> **DATASET EXCERPTS**
++++++

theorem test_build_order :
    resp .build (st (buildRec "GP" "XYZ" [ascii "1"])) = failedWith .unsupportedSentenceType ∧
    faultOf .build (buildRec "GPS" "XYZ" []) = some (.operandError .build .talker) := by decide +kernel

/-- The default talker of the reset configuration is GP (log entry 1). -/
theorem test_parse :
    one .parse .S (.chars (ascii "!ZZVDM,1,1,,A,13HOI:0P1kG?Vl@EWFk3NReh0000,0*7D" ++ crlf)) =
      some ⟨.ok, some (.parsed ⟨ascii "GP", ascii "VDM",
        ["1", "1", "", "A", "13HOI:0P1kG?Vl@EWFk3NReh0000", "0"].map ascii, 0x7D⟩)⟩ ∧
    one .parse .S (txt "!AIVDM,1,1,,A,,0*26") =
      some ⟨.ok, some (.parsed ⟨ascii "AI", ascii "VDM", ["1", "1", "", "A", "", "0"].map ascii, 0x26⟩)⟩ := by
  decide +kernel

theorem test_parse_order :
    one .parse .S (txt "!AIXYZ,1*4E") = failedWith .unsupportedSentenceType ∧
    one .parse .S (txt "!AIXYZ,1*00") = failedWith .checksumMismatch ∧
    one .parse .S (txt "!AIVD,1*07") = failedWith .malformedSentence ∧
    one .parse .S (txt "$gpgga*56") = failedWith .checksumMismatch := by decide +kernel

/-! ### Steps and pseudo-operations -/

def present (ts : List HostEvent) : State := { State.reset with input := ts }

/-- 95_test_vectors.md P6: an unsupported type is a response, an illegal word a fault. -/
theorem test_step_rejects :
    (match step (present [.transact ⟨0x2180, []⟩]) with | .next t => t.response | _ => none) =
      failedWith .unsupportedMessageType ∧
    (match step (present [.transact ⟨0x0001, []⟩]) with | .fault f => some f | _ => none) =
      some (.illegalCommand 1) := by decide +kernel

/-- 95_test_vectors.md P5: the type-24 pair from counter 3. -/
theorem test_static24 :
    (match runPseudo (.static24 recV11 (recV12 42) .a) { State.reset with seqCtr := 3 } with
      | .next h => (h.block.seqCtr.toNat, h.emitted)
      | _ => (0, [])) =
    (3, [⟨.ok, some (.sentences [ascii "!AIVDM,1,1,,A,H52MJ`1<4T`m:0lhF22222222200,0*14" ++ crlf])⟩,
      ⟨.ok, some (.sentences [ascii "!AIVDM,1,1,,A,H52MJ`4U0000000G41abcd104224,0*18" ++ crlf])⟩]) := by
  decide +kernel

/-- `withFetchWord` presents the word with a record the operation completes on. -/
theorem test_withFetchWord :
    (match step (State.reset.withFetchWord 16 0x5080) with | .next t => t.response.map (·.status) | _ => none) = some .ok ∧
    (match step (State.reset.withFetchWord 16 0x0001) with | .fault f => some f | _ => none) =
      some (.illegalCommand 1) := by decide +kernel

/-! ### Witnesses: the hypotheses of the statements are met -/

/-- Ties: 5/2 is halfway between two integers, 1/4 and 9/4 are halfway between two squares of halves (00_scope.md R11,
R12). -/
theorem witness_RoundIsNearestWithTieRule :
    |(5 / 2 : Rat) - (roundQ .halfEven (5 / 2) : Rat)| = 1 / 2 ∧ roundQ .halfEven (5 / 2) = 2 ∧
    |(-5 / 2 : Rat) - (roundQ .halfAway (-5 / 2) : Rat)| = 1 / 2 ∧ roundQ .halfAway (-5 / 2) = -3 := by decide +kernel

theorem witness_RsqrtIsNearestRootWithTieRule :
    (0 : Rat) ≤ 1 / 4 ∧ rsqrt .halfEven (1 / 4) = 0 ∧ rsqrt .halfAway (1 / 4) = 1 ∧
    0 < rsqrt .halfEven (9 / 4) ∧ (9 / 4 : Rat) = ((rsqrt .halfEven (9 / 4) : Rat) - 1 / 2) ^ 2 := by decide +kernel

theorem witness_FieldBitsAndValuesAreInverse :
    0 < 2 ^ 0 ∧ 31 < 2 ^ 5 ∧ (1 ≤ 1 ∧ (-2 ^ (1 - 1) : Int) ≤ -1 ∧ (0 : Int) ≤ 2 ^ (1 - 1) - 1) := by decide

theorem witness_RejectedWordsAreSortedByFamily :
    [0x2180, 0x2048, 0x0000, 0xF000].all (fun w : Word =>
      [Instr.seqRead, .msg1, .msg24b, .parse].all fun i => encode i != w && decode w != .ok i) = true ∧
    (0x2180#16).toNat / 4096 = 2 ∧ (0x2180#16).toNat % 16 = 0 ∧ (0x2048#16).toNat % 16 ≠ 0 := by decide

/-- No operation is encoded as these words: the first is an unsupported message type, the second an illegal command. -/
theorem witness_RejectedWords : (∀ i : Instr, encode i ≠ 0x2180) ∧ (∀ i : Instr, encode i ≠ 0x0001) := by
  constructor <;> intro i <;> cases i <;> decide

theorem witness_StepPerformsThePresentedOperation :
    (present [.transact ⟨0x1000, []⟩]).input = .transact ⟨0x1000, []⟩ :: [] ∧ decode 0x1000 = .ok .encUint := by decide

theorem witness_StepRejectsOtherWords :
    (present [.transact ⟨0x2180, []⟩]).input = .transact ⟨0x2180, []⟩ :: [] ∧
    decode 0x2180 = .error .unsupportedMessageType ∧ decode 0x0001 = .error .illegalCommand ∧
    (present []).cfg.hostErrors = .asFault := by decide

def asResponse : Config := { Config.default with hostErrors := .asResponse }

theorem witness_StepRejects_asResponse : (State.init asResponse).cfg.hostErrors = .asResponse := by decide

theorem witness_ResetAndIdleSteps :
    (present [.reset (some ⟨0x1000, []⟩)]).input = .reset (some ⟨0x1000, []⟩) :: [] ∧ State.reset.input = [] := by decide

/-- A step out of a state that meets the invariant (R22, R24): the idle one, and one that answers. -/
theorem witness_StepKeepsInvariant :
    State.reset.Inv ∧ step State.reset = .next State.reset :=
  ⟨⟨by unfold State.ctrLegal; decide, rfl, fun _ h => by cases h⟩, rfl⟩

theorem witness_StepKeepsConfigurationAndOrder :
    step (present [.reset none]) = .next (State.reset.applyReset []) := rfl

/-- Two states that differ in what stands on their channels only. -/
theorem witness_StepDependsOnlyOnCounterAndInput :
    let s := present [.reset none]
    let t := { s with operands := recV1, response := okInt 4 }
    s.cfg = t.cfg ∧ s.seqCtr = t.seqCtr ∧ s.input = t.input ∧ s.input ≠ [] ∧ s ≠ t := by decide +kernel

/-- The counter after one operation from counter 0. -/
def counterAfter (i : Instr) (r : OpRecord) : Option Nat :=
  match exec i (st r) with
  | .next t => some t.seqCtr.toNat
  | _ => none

++++++

> **PROBLEM STATEMENT**
Return only the stretch of the material above from the line holding "counter 3. -/" through the line holding "(3, [⟨.ok, some", copied exactly.

> **WRITTEN ANSWER**
/-- 95_test_vectors.md P5: the type-24 pair from counter 3. -/
theorem test_static24 :
    (match runPseudo (.static24 recV11 (recV12 42) .a) { State.reset with seqCtr := 3 } with
      | .next h => (h.block.seqCtr.toNat, h.emitted)
      | _ => (0, [])) =
    (3, [⟨.ok, some (.sentences [ascii "!AIVDM,1,1,,A,H52MJ`1<4T`m:0lhF22222222200,0*14" ++ crlf])⟩,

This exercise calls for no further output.